-- ==== Sys2Proof/Machine/Records.lean ====
section
/-!
DEFINITION. Continuation records and futures (R30 to R35, R137): the future table with its waiter pool and link array in memory,
the checks of a record (R242, R366), its acceptance, the choice of a deque (R145, R146), the release of waiters (R364),
dispatch (R147 to R150) and the start of a task (R31).
-/

namespace Sys2Proof.Machine

open M

/-! ### Records (R30) -/

def rcEntry (r : Nat) : Nat := bitsOf r 0 64
def rcData (r : Nat) : Nat := bitsOf r 64 64
def rcArg (r k : Nat) : Nat := bitsOf r (128 + 64 * k) 64
def rcWait (r k : Nat) : Nat := bitsOf r (384 + 32 * k) 32
def rcPrio (r : Nat) : Nat := bitsOf r 448 2
def rcNext (r : Nat) : Bool := r.testBit 450
def rcVent (r : Nat) : Bool := r.testBit 451
def rcAff (r : Nat) : Nat := bitsOf r 452 2
def rcCore (r : Nat) : Nat := bitsOf r 456 12
def rcTen (r : Nat) : Nat := bitsOf r 472 6
def rcPnode (r : Nat) : Nat := bitsOf r 478 11
def rcRes (r : Nat) : Nat := bitsOf r 489 23 + bitsOf r 468 4 + bitsOf r 454 2

/-- Index and generation of a handle (R33). -/
def hIndex (h : Nat) : Nat := h % 2 ^ 20
def hGen (h : Nat) : Nat := h / 2 ^ 20 % 4096

/-- The checks of R242 and R366 but for GEN, in a partition. -/
def State.recordOk (s : State) (t p r : Nat) : Bool :=
  rcTen r == t && rcPnode r == p && rcRes r == 0 && rcAff r != 3 && rcEntry r % 4 == 0 &&
  (rcAff r != 1 || decide (rcCore r < (s.nodeCores p).length))

/-! ### The table in memory (R33, R34) -/

/-- A partition's future table as an instruction or an engine reaches it: the core it goes through, the address space, the
table's address and its size. -/
structure Tab where
  who : Who
  core : Nat
  t : Nat
  p : Nat
  base : Nat
  log : Nat
  onCtx : Bool

/-- The table of the executing task: FUTBASE of a compute core; a vent core takes the partition's (R33). -/
def myTab : M Tab := do
  let s ← get
  let id := s.dev.cur
  let core := coreOf id
  let p := s.pnodeOf core
  if isVent core then pure () else useCsr cFUTBASE
  let base := if isVent core then (s.part p).futbase else (s.core core).csrGet cFUTBASE
  return ⟨.ctx id, core, s.tenOf core, p, base.toNat, (s.part p).futlog, true⟩

/-- The table of a partition for an engine, which goes through the partition's service core. -/
def State.tabOf (s : State) (who : Who) (p : Nat) : Tab :=
  ⟨who, s.serviceOf p, ((s.part p).ten).getD 0, p, (s.part p).futbase.toNat, (s.part p).futlog, false⟩

/-- A table access that cannot be performed: the instruction takes the cause, an engine tries again. -/
def tabFail {α : Type} (tb : Tab) (va : Nat) (e : EFail) : M α :=
  let v := BitVec.ofNat 64 va
  if tb.onCtx then
    match e with
    | .need kind aux => request kind .store v aux
    | .poison => raise POISON v
    | .miss g => raiseMiss tb.t g v
    | .cause c => raise c v
  else
    match e with
    | .miss g => noteStall tb.t g
    | _ => stall

/-- The location of a word of the table. DESIGN CHOICE (log 47): the access is a supervisor store to the leaf's permissions and in its AKIND, for
`fut.get` and `fut.chk` too; R248 does not name its kind. -/
def tabLoc (tb : Tab) (va : Nat) : M Nat := do
  match ← engineTgt tb.core tb.t tb.p va .store with
  | .error e => tabFail tb va e
  | .ok (x, ver) => do
    let s ← get
    match s.locOf x, ver with
    | some l, false => return l
    | _, _ => tabFail tb va (.cause ILLEGAL_OPERAND)

/-- Bytes of the table, and whether a word of them is poisoned. -/
def tabPeek (tb : Tab) (va n : Nat) : M (Nat × Bool) := do
  let l ← tabLoc tb va
  if l < 2 ^ 60 then each (fun k => homeRead tb.who k none) (linesOf l n) else pure ()
  let s ← get
  return (s.peek l n, s.poisoned l n)

def tabPoke (tb : Tab) (va : Nat) (bs : List Byte) : M Unit := do
  let l ← tabLoc tb va
  if l < 2 ^ 60 then each (fun k => homeWrite tb.who k none) (linesOf l bs.length) else pure ()
  upd (.poke l bs)

/-- Addresses of an entry, a pool slot and its link. -/
def Tab.entryVA (tb : Tab) (i : Nat) : Nat := tb.base + 32 * i
def Tab.slotVA (tb : Tab) (j : Nat) : Nat := tb.base + 32 * 2 ^ tb.log + 64 * j
def Tab.linkVA (tb : Tab) (j : Nat) : Nat := tb.base + 96 * 2 ^ tb.log + 8 * j
def Tab.slotOf (tb : Tab) (va : Nat) : Nat := (va - (tb.base + 32 * 2 ^ tb.log)) / 64

/-- A future entry (R34). -/
structure FEnt where
  val : Word
  st : Nat
  gen : Nat
  head : Nat
  tail : Nat
  deriving DecidableEq, Repr

def FEnt.of (v : Nat) : FEnt := ⟨BitVec.ofNat 64 v, bitsOf v 64 2, bitsOf v 80 12, bitsOf v 128 64, bitsOf v 192 64⟩

def FEnt.bytes (e : FEnt) : List Byte :=
  leBytes 32 (e.val.toNat + e.st * 2 ^ 64 + e.gen * 2 ^ 80 + e.head * 2 ^ 128 + e.tail * 2 ^ 192)

/-- An entry read; an instruction takes POISON on a poisoned one. -/
def readEntry (tb : Tab) (i : Nat) : M FEnt := do
  let (v, bad) ← tabPeek tb (tb.entryVA i) 32
  if bad && tb.onCtx then tabFail tb (tb.entryVA i) .poison else return FEnt.of v

def writeEntry (tb : Tab) (i : Nat) (e : FEnt) : M Unit := tabPoke tb (tb.entryVA i) e.bytes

.....

- [INSTRUCTIONS FOR THE TASK] What do the lines of the material read, from the first through the line with "Records (R30) -/"? Transcribe them exactly and stop there.

- [SOLUTION]
-- ==== Sys2Proof/Machine/Records.lean ====
section
/-!
DEFINITION. Continuation records and futures (R30 to R35, R137): the future table with its waiter pool and link array in memory,
the checks of a record (R242, R366), its acceptance, the choice of a deque (R145, R146), the release of waiters (R364),
dispatch (R147 to R150) and the start of a task (R31).
-/

namespace Sys2Proof.Machine

open M

/-! ### Records (R30) -/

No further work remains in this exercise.